The engineer and I sat in a small bay surrounded by a comfortable silence. Apart from the seabirds, and the gentle sound of water on the boat’s hull, we were alone with our thoughts. The harsh New Zealand sun beat down on our backs, and kayaks sat like fat slugs on the white sand of a crescent shaped bay. I watched the nylon sitting neglected on the mirrored surface of the water, and I wondered how long a lamb chop would take to defrost. I looked at the vines silhouetted against a cloudless blue sky, and the bush clad hills that formed folds like a fat ladies belly before they kissed the granite coloured cliffs.
“I think I will write a book.”
“Uh ha” sighed the engineer. That sound by definition means, “oh no here we go again!”
“About what?” He sighed and slumped, already resigned to the news.
“A romance”. The engineer struggled to stifle a groan. I tried to regain his interest.
“Waiheke Island and the New Zealand high country. Relationships and their dynamics. A real story, perhaps including my Joanne.”
A frown played across his face. “Uh ha.” He shook his head and his glazed focus returned to the unmoving nylon of his fishing line.
So begun two years of stolen moments on the keyboard, travelling the path of Twin Pines Station, Marinella Vineyard and the Clarke Family. I explored through my characters the heartbreak of loss, and the healing power of love, the dynamics of family and the constraints imposed by our upbringing.
Don’t get me wrong, my motivation for writing a novel cannot be completely attributed to a sunny day, when the fishing was hard, and the lamb chops were frozen. It was also born through a need to immerse myself in a new project.

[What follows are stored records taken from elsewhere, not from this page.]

/-- Tables that map the first GiB to itself at both stages, and more bytes after them. -/
def pt (l : Memory) : Memory := [(0x1000, 0x01), (0x1001, 0x20), (0x2000, 0x01), (0x2001, 0x30), (0x3000, 0x6F), (0x3001, 0x0C)] ++ l
/-- The same machine with those tables and its context. -/
def vm (l : Memory) (s : State) : State := inP { s with mem := pt l }
/-- A kernel descriptor at 0x24000. -/
def kd0 : Memory := [(0x24002, 4), (0x2400C, 2), (0x2400D, 1), (0x24010, 1)]
def lw (l : List (Nat × Word)) (s : State) : State := { s with waves := [(0, { w0 with s := l })] }
def kd1 : KDesc := { KDesc.blank with code := 0x40000, trapvec := 0, waves := 2 }
/-- Queue tables with queue 2 of packets and queue 3 of tasks, each of four slots. -/
def qt (l : Memory) : Memory := [(0x8000, 7), (0x8002, 1), (0x10000, 7), (0x10001, 0x80), (0x10002, 1)] ++ l
def q2 : Memory := [(0x18100, 2), (0x18102, 2), (0x18118, 1), (0x1811A, 0xFF)]
def q3 (n : Byte) : Memory := [(0x18180, 2), (0x18182, 2), (0x18190, n), (0x18198, 0x81)]
def qm (l : Memory) (s : State) : State := { vm (qt l) s with dies := [(0, { DieSt.blank with qroot := 0x8000 })] }
def tw : List (Nat × Word) := [(16, 3), (17, 0x24000), (18, 0x30001), (19, 1), (29, 4)]
theorem witness_childAndTaskWords_10 :
  (∃ (c : Ctl) (d : SReg) (q : BitVec 4) (s : State) (run : Lanes) (pc : Word) (k : _) (hi : _),
    (Runs s c run pc) ∧ (Steady s c.h.setf) ∧ (((s.cohort (cohortNow s)).task = some k) ∧ (hi = (if k.cur.toNat < k.hi.toNat then min (k.cur.toNat + k.grain.toNat) k.hi.toNat else k.cur.toNat)))) :=
  ⟨c1, 254, 15, tl (fun c => { c with task := some ⟨7, 0xFFFFFFFF, 0xFFFFFFFF⟩ }) id, run0, 5, ⟨7, 0xFFFFFFFF, 0xFFFFFFFF⟩, 0xFFFFFFFF, ⟨by decide, by decide⟩, steady _ _ (by decide +kernel), by decide +kernel⟩

theorem witness_childAndTaskWords_9 :
  (∃ (c : Ctl) (d : SReg) (q : BitVec 4) (s : State) (run : Lanes) (pc : Word),
    (Runs s c run pc) ∧ (Steady s c.h.setf) ∧ ((s.cohort (cohortNow s)).task = none)) :=
  ⟨c1, 254, 15, st w0, run0, 5, ⟨by decide, by decide⟩, steady _ _ (by decide +kernel), by decide +kernel⟩

theorem witness_childAndTaskWords_8 :
  (∃ (c : Ctl) (d a : SReg) (s s1 : State) (run : Lanes) (pc : Word) (v n key pa : Nat) (qc : Qcb),
    (Runs s c run pc) ∧ (v = ((cw s).rs a).toNat) ∧ (v < 2 ^ 13) ∧ (n = v / 2 ^ 8) ∧ ((1 ≤ n) ∧ (n ≤ 16)) ∧ (key = 2 ^ 28 * ((cw s).core / 144) + 256 * (cw s).pasid.toNat + v % 256) ∧ (s.findQueue key = (.qcb pa, s1)) ∧ (qc = s1.readQcb pa) ∧ ((qc.kind = true ∨ qc.err = true))) :=
  ⟨c1, 250, 2, qm (q3 0) (lw [(2, 0x103)] (st w0)), _, run0, 5, 0x103, 1, 3, 0x18180, _, ⟨by decide, by decide⟩, rfl, by decide +kernel, rfl, by decide +kernel, rfl, eq_pair (by decide +kernel), rfl, .inl (by decide)⟩

theorem witness_childAndTaskWords_7 :
  (∃ (c : Ctl) (d a : SReg) (s s1 : State) (run : Lanes) (pc : Word) (v n key pa : Nat) (qc : Qcb),
    (Runs s c run pc) ∧ (v = ((cw s).rs a).toNat) ∧ (v < 2 ^ 13) ∧ (n = v / 2 ^ 8) ∧ ((1 ≤ n) ∧ (n ≤ 16)) ∧ (key = 2 ^ 28 * ((cw s).core / 144) + 256 * (cw s).pasid.toNat + v % 256) ∧ (s.findQueue key = (.qcb pa, s1)) ∧ (qc = s1.readQcb pa) ∧ ((qc.kind = false) ∧ (qc.err = false) ∧ (2 ^ qc.log2n < (qc.wridx + n + 2 ^ 64 - qc.rdidx) % 2 ^ 64))) :=
  ⟨c1, 250, 2, qm q2 (lw [(2, 0x502)] (st w0)), _, run0, 5, 0x502, 5, 2, 0x18100, _, ⟨by decide, by decide⟩, rfl, by decide +kernel, rfl, by decide +kernel, rfl, eq_pair (by decide +kernel), rfl, by decide +kernel⟩

theorem witness_childAndTaskWords_6 :
  (∃ (c : Ctl) (d a : SReg) (s s1 : State) (run : Lanes) (pc : Word) (v n key pa : Nat) (qc : Qcb),
    (Runs s c run pc) ∧ (v = ((cw s).rs a).toNat) ∧ (v < 2 ^ 13) ∧ (n = v / 2 ^ 8) ∧ ((1 ≤ n) ∧ (n ≤ 16)) ∧ (key = 2 ^ 28 * ((cw s).core / 144) + 256 * (cw s).pasid.toNat + v % 256) ∧ (s.findQueue key = (.qcb pa, s1)) ∧ (qc = s1.readQcb pa) ∧ ((qc.kind = false) ∧ (qc.err = false) ∧ ((qc.wridx + n + 2 ^ 64 - qc.rdidx) % 2 ^ 64 ≤ 2 ^ qc.log2n))) :=
  ⟨c1, 250, 2, qm q2 (lw [(2, 0x402)] (st w0)), _, run0, 5, 0x402, 4, 2, 0x18100, _, ⟨by decide, by decide⟩, rfl, by decide +kernel, rfl, by decide +kernel, rfl, eq_pair (by decide +kernel), rfl, by decide +kernel⟩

Years of driving an archaic truck and watching my daughter compete in various countries, on various horses, of picking up endless piles of poo, from endless species of animals had left me a busy, but just functioning zombie. It was time to think, to be selfish, to do what no mother can do until their children reach that special age, the age when parents are seen as little more than a hindrance. I did something for myself. I began the story of The Quilt, Unravelled and with it came a new life. One of cold meals, paddocks piled high with smelly heaps of poo and a mind that wandered off with a complicated family that had a story to tell.